TASK PROMPT
Take the data below and extract the lines from the one with "0x0231 => some 0x10" to the one with "0x0410 => some 0x14", inclusive, exactly as written.

━━━━━ RECORDS FOR PROCESSING

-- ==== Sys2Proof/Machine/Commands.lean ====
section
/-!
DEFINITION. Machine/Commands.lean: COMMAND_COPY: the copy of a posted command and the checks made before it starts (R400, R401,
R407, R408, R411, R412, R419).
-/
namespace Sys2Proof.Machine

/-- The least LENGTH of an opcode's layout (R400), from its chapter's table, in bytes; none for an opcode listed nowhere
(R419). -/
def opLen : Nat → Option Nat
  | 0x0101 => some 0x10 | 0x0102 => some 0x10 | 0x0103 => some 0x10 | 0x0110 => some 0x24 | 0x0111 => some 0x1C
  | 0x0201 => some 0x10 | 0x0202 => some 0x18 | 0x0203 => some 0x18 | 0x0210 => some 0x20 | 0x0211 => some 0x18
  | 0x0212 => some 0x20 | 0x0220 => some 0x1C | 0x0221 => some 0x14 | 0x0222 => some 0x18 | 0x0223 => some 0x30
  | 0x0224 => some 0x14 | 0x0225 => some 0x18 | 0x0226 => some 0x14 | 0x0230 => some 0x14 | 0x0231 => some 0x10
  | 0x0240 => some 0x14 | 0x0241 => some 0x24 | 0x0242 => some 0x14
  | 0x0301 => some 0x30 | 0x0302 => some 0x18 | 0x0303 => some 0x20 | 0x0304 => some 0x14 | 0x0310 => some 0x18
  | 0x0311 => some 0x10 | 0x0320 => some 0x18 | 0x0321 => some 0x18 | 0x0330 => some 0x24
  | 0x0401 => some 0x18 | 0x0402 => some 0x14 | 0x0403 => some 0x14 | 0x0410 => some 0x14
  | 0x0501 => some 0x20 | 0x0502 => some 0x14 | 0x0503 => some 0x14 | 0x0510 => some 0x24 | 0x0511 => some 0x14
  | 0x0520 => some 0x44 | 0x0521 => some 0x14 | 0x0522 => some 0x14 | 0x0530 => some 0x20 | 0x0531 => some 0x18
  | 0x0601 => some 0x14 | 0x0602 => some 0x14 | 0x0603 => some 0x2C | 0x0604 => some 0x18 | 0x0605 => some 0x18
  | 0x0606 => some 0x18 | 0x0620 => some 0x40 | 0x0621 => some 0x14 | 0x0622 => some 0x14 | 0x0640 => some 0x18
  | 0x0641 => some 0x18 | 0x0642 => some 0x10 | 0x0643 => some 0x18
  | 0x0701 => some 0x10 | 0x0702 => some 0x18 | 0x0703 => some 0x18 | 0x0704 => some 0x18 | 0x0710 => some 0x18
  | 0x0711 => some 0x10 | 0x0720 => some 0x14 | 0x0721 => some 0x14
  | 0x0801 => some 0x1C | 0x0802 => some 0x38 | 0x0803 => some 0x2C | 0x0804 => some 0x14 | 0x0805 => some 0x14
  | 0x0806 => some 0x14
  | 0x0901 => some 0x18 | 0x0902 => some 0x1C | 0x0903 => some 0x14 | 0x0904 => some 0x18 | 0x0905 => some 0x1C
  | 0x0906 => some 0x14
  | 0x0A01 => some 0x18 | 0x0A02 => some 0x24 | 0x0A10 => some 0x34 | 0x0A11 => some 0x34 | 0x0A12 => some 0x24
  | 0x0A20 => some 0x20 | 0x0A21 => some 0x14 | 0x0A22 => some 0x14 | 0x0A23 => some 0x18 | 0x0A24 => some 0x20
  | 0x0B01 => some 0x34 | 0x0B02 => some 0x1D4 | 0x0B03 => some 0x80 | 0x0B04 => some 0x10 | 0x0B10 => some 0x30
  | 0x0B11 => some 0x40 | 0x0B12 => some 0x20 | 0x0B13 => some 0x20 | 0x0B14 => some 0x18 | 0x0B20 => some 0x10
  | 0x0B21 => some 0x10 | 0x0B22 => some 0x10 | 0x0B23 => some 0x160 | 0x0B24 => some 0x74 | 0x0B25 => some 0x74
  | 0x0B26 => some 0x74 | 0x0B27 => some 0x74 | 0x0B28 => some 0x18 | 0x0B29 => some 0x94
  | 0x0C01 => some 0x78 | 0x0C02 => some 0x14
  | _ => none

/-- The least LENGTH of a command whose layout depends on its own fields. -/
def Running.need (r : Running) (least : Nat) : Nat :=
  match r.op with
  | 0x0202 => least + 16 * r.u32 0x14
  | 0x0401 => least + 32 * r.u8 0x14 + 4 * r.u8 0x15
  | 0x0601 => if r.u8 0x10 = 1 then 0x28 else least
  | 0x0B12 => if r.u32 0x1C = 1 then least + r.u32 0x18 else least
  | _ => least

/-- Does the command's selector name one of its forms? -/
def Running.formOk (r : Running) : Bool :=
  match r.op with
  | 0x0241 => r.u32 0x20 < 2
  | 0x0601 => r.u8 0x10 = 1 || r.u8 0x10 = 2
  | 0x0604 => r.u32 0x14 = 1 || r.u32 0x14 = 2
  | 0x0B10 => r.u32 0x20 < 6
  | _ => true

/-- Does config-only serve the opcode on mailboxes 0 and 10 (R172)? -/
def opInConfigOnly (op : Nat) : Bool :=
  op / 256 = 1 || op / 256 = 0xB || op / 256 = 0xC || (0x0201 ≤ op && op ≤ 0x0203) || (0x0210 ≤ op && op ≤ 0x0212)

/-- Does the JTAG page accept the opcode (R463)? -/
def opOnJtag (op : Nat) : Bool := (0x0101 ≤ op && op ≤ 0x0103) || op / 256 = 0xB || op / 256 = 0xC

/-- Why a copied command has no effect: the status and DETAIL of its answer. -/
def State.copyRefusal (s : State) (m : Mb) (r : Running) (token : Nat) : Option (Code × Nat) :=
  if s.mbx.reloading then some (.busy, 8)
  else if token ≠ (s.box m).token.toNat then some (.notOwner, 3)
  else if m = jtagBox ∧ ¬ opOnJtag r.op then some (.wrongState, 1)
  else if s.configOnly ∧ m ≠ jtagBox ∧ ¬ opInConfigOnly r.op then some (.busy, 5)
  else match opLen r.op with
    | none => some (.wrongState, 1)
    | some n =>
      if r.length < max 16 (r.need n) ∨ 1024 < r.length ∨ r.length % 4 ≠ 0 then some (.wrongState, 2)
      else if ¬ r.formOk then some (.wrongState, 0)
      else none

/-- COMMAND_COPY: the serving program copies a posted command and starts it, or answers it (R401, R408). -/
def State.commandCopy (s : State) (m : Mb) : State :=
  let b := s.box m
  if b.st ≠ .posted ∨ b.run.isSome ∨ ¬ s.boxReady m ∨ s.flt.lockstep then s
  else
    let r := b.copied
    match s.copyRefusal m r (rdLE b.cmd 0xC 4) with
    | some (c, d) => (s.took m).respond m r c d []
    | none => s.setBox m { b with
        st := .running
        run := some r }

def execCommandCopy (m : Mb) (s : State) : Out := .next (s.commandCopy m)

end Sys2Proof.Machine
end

━━━━━━━━━━
━━━━━ RECORDS FOR PROCESSING

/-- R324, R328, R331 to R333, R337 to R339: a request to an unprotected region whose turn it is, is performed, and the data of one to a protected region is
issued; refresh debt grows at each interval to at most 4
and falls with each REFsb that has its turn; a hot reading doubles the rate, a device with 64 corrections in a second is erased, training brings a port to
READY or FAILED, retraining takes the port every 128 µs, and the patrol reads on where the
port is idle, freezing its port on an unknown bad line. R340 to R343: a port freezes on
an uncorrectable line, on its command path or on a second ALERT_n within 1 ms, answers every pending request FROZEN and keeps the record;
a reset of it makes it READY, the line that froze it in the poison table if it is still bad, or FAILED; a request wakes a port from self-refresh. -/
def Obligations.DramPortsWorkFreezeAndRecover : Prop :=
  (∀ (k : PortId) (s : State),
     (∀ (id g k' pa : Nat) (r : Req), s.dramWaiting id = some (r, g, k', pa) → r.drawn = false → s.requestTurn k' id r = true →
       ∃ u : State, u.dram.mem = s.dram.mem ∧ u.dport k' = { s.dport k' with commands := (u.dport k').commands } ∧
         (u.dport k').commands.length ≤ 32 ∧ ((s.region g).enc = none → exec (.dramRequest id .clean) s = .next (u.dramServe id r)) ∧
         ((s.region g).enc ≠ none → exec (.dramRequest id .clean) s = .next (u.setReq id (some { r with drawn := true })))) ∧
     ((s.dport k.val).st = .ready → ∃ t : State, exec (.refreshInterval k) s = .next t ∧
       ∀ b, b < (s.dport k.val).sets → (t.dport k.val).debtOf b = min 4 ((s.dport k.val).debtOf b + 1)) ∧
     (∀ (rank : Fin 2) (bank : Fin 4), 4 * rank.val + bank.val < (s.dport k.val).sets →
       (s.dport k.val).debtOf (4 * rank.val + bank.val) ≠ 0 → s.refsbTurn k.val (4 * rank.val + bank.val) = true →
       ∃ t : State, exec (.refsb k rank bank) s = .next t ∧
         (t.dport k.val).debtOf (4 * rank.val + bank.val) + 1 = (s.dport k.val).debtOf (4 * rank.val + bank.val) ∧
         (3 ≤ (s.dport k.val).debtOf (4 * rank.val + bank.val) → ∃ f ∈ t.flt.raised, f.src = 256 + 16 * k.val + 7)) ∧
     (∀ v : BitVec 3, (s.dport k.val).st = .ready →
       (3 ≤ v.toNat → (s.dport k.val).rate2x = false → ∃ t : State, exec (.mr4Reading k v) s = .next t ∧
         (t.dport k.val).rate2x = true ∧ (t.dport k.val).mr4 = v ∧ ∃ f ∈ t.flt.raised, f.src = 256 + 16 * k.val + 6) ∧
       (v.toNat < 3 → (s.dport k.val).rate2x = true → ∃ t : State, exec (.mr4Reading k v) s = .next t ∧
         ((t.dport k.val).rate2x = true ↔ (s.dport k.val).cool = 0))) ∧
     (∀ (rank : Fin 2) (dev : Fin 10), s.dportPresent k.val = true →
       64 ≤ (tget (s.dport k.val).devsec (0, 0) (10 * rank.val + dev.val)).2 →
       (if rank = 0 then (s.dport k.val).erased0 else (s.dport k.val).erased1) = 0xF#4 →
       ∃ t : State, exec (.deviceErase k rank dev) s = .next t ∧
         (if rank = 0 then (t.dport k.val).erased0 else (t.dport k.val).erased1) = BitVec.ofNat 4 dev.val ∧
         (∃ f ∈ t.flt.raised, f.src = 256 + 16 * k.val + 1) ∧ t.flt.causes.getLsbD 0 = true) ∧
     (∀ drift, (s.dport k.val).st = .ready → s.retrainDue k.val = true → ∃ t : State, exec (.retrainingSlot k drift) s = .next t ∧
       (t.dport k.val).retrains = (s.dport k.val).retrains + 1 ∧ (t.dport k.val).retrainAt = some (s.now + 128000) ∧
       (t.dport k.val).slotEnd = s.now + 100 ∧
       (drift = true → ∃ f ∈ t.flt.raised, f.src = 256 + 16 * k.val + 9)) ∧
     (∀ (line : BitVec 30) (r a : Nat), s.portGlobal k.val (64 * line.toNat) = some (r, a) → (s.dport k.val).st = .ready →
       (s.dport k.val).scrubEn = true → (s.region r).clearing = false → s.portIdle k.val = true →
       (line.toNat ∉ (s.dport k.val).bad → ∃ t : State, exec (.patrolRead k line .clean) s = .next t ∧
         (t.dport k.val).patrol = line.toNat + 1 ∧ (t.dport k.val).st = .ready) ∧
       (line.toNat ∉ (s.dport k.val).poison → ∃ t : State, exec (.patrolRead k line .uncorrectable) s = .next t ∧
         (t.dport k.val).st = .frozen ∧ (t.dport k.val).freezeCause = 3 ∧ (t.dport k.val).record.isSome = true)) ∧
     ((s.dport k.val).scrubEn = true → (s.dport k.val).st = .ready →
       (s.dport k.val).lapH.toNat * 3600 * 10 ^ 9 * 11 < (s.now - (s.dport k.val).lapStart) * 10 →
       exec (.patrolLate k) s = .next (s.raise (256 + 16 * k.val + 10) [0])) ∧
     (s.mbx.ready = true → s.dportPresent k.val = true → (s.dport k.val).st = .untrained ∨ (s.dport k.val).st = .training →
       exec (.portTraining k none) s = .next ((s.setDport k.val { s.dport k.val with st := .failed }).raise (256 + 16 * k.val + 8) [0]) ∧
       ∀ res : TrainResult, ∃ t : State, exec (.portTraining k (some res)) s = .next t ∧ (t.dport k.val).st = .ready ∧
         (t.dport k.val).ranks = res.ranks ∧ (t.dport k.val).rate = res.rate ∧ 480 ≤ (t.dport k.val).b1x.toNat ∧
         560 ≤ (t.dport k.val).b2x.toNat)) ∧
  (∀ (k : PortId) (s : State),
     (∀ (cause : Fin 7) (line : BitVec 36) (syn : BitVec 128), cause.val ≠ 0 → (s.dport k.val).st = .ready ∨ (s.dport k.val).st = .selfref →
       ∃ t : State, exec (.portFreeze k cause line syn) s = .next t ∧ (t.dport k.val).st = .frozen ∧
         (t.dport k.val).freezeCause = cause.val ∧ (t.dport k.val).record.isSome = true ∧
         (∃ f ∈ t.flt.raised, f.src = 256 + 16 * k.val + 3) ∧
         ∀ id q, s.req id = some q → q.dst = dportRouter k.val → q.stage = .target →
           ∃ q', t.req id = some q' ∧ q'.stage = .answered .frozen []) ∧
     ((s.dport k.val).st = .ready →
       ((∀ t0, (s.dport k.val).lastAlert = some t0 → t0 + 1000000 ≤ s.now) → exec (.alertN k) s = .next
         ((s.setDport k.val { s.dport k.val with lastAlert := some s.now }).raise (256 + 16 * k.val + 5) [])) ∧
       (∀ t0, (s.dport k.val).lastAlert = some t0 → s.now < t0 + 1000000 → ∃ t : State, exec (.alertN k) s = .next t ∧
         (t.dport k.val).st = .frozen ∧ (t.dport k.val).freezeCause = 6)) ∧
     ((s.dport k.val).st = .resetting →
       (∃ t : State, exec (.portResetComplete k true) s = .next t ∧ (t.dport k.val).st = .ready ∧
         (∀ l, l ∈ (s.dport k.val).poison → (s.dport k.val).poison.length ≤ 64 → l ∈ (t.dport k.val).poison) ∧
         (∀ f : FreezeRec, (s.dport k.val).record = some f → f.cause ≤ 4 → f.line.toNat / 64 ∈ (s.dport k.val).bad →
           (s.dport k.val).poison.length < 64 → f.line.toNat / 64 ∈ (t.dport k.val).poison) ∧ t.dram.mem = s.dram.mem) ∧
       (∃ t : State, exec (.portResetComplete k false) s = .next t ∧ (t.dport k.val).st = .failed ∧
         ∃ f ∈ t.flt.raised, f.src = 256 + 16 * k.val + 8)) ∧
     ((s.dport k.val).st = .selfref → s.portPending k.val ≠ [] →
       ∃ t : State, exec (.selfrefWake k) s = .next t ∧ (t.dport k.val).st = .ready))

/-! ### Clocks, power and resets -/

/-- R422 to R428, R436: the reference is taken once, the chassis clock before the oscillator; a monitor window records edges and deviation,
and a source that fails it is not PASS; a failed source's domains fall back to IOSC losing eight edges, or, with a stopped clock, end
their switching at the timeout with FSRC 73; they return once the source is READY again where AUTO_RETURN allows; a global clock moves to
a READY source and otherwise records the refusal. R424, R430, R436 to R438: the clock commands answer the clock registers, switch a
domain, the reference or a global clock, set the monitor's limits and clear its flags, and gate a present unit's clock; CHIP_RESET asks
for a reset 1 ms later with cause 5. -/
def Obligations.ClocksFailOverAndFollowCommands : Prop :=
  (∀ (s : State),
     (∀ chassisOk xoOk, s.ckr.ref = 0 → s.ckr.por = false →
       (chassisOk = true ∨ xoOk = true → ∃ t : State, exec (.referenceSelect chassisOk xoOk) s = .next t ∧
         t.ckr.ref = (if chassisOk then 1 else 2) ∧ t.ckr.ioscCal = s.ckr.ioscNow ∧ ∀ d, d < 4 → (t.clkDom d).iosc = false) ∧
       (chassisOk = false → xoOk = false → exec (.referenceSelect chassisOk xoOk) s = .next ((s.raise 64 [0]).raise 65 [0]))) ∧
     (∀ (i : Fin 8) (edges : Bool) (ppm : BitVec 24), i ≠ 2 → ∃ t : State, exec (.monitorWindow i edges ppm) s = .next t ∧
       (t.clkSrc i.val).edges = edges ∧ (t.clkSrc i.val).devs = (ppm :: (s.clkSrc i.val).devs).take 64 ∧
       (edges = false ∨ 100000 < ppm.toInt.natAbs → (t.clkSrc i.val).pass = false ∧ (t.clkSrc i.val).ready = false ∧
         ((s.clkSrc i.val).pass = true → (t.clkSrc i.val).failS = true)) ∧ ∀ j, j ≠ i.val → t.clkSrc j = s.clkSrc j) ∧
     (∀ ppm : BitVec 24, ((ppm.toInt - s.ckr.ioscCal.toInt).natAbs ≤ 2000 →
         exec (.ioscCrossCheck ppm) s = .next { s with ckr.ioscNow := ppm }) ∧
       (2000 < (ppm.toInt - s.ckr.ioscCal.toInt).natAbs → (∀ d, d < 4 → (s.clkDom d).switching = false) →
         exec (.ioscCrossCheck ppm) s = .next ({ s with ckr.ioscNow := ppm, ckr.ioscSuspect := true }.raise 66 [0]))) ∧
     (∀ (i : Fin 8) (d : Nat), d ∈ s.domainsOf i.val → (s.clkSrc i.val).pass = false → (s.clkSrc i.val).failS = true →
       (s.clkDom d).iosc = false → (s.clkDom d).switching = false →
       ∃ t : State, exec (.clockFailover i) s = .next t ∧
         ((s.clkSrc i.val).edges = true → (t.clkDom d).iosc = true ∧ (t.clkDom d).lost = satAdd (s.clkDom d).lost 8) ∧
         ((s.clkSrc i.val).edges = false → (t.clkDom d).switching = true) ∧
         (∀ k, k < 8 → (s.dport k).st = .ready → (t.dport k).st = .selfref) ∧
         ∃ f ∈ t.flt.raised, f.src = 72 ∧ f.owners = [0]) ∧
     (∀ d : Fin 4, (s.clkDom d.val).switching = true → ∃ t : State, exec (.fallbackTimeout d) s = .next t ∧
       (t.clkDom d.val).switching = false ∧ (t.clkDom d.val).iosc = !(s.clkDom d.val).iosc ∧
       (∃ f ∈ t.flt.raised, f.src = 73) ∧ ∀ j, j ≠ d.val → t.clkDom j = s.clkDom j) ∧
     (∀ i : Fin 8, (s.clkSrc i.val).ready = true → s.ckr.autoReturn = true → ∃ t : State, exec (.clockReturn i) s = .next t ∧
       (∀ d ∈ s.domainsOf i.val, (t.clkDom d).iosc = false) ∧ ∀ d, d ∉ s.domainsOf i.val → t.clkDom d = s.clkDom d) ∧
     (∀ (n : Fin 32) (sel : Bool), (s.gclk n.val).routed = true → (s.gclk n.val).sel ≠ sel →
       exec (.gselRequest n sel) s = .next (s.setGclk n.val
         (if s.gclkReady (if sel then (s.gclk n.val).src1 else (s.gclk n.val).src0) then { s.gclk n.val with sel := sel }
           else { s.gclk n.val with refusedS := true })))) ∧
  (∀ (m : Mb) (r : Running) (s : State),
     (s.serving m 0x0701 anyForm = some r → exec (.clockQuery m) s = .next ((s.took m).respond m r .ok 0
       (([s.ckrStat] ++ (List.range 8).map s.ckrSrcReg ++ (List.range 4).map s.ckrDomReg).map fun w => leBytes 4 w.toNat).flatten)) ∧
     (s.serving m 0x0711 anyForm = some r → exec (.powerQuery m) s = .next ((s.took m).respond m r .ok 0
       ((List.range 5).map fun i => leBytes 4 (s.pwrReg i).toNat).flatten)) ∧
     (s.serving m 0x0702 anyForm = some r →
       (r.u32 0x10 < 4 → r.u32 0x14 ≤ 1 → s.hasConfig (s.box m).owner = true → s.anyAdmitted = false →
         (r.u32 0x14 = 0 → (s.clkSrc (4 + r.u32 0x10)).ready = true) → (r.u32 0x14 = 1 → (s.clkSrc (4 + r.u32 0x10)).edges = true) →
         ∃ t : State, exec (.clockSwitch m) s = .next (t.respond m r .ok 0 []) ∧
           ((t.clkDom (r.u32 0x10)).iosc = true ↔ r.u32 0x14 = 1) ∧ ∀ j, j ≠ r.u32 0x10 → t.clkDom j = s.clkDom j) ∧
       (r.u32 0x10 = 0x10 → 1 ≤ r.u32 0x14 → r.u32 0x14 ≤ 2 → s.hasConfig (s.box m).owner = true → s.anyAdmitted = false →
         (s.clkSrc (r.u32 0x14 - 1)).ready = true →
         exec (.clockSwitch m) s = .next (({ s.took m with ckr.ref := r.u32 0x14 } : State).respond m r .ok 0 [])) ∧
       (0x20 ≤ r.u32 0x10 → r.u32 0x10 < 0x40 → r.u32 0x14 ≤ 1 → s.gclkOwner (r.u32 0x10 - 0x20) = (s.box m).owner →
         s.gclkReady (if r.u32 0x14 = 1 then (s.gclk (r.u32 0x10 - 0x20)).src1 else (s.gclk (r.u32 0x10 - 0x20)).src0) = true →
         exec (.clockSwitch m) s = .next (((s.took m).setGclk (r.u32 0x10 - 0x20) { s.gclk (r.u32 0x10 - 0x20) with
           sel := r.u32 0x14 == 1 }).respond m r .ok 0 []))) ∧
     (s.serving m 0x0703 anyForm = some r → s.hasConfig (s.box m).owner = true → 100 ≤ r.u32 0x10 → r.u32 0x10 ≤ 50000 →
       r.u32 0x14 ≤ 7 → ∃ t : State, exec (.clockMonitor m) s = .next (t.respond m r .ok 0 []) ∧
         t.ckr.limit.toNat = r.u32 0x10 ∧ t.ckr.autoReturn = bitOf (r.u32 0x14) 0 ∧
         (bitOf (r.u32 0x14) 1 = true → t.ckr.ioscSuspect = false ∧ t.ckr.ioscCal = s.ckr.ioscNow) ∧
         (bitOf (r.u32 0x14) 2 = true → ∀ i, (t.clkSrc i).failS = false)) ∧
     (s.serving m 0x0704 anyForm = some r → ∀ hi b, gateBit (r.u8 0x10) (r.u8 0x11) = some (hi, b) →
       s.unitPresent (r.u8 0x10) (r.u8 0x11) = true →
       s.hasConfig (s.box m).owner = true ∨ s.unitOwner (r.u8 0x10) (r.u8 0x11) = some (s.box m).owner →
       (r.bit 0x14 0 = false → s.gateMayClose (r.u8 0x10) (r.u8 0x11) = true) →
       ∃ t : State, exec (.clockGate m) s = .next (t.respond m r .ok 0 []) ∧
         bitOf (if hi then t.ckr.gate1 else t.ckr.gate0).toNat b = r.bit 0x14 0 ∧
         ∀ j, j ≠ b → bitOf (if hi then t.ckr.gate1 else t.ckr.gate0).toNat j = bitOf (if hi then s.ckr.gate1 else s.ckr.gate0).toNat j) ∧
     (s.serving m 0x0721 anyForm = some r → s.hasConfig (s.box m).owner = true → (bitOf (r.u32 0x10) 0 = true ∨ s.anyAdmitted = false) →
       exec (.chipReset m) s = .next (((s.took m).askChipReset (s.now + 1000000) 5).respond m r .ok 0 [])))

━━━━━━━━━━

WRITTEN SOLUTION
  | 0x0224 => some 0x14 | 0x0225 => some 0x18 | 0x0226 => some 0x14 | 0x0230 => some 0x14 | 0x0231 => some 0x10
  | 0x0240 => some 0x14 | 0x0241 => some 0x24 | 0x0242 => some 0x14
  | 0x0301 => some 0x30 | 0x0302 => some 0x18 | 0x0303 => some 0x20 | 0x0304 => some 0x14 | 0x0310 => some 0x18
  | 0x0311 => some 0x10 | 0x0320 => some 0x18 | 0x0321 => some 0x18 | 0x0330 => some 0x24
  | 0x0401 => some 0x18 | 0x0402 => some 0x14 | 0x0403 => some 0x14 | 0x0410 => some 0x14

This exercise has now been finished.